++++ Records supplied ++++

-- ==== Sys2Proof/Tests/Slice0.lean ====
section
/-! SUPPORT. Tests: ill-formed commands are refused, the worked encodings of the manual decode, small worked results, and states
that meet the hypotheses of the statements. -/

open Sys2Proof Sys2Proof.Machine

/-! ### Well-formedness: one ill-formed command for each check -/

/-- An engine immediate with TA set, which no GME instruction may have. -/
def Sys2Proof.Tests.immTa : EngImm := ⟨0, false, 0, false, false, true, false⟩

/-- A packet header of a TYPE, SUB and LINES. -/
def Sys2Proof.Tests.pkt (ty sub lines : Nat) : Packet := ⟨BitVec.ofNat 256 (ty + 256 * sub + lines * 2 ^ 112), []⟩

theorem test_wf_host_access :
    (Instr.registerWrite 4 5 0).wf = false ∧ (Instr.registerWrite 4 8 0).wf = false ∧ (Instr.rcCounterRead 2 4).wf = false := by decide
theorem test_wf_queue :
    (Instr.queueEnable 0 0).wf = false ∧ (Instr.queueDisable 0 1).wf = false ∧ (Instr.queueResume 0 1).wf = false := by decide
theorem test_wf_gme : ∀ i ∈ [Instr.gmeGather 0 1 2 3 Tests.immTa, .gmeSegred 0 1 2 3 Tests.immTa, .gmeMerge 0 1 2 3 Tests.immTa,
    .gmeScatter 0 1 2 3 Tests.immTa, .topk 0 1 2 3 Tests.immTa, .bucket 0 1 2 3 Tests.immTa, .cut 0 1 2 3 Tests.immTa,
    .place 0 1 2 3 Tests.immTa, .join 0 1 2 3 Tests.immTa], i.wf = false := by decide
theorem test_wf_rpost : (Instr.xRpost 0 1 2 true 3 1 4).wf = false ∧ (Instr.xRpost 0 1 2 false 3 1 4).wf = false := by decide
theorem test_wf_fetch_count : (Instr.fSacq 0 1 1 0).wf = false ∧ (Instr.fSpost 0 1 1 0).wf = false := by decide
theorem test_wf_link_group : (Instr.linkGroupReceive 0 ⟨[0], 0⟩ 0 0).wf = false := by decide
theorem test_wf_packet_type : ∀ i ∈ [Instr.write 0 (Tests.pkt 2 0 0) false, .read 0 (Tests.pkt 1 0 0) false,
    .aadd 0 (Tests.pkt 4 0 0) false, .post 0 (Tests.pkt 3 0 0) false, .noticeEpoch 0 (Tests.pkt 5 2 0) false,
    .noticeAbort 0 (Tests.pkt 5 3 0) false, .seg 0 (Tests.pkt 4 0 0) false, .reply 0 (Tests.pkt 5 0 0) false,
    .write 0 (Tests.pkt 1 0 1) false, .post 0 (Tests.pkt 4 2 0) false, .noticeEpoch 0 (Tests.pkt 4 3 0) false,
    .noticeAbort 0 (Tests.pkt 4 2 0) false], i.wf = false := by decide

/-! ### Encodings of Table 4-13, and one word of each other class written out from Tables 4-2 to 4-9, 6-1 and 6-2 -/

theorem test_table_4_13_words : ∀ p ∈ [(0x00201C18, Instr.xSacq 5 0 1 7), (0x0000A894, .vld 5 0 2 21 0), (0x0000B0D4, .vld 5 0 3 22 0),
    (0x006208D2, .vfma 5 0 3 1 2), (0x0001B0D4, .vst 5 0 3 22 0), (0x00201858, .xSpost 5 0 1 6), (0x1000CE44, .xAddi 5 25 25 256),
    (0x7FF1CE44, .xAndi 5 25 25 2047), (0x0019A542, .xAdd 5 21 20 25), (0x1000B584, .xAddi 5 22 22 256),
    (0xFFB1D58A, .xBne 5 22 26 (-10))], xDecode 5 0 p.1 0 = some p.2 := by decide
theorem test_table_4_13_encodes : ∀ p ∈ [(0x00201C18, Instr.xSacq 5 0 1 7), (0x0000A894, .vld 5 0 2 21 0),
    (0x006208D2, .vfma 5 0 3 1 2), (0x0001B0D4, .vst 5 0 3 22 0), (0x7FF1CE44, .xAndi 5 25 25 2047), (0xFFB1D58A, .xBne 5 22 26 (-10))],
    xEncode p.2 = some (p.1, 0) := by decide

section
set_option Elab.async false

++++

__Exercise objective__:
Your task is to restate, word for word, the line with "(0xFFB1D58A, .xBne 5 22 26 (-10))], xDecode" and all lines after it, ending with the last line of the data.

__Response for this exercise__:
    (0xFFB1D58A, .xBne 5 22 26 (-10))], xDecode 5 0 p.1 0 = some p.2 := by decide
theorem test_table_4_13_encodes : ∀ p ∈ [(0x00201C18, Instr.xSacq 5 0 1 7), (0x0000A894, .vld 5 0 2 21 0),
    (0x006208D2, .vfma 5 0 3 1 2), (0x0001B0D4, .vst 5 0 3 22 0), (0x7FF1CE44, .xAndi 5 25 25 2047), (0xFFB1D58A, .xBne 5 22 26 (-10))],
    xEncode p.2 = some (p.1, 0) := by decide

section
set_option Elab.async false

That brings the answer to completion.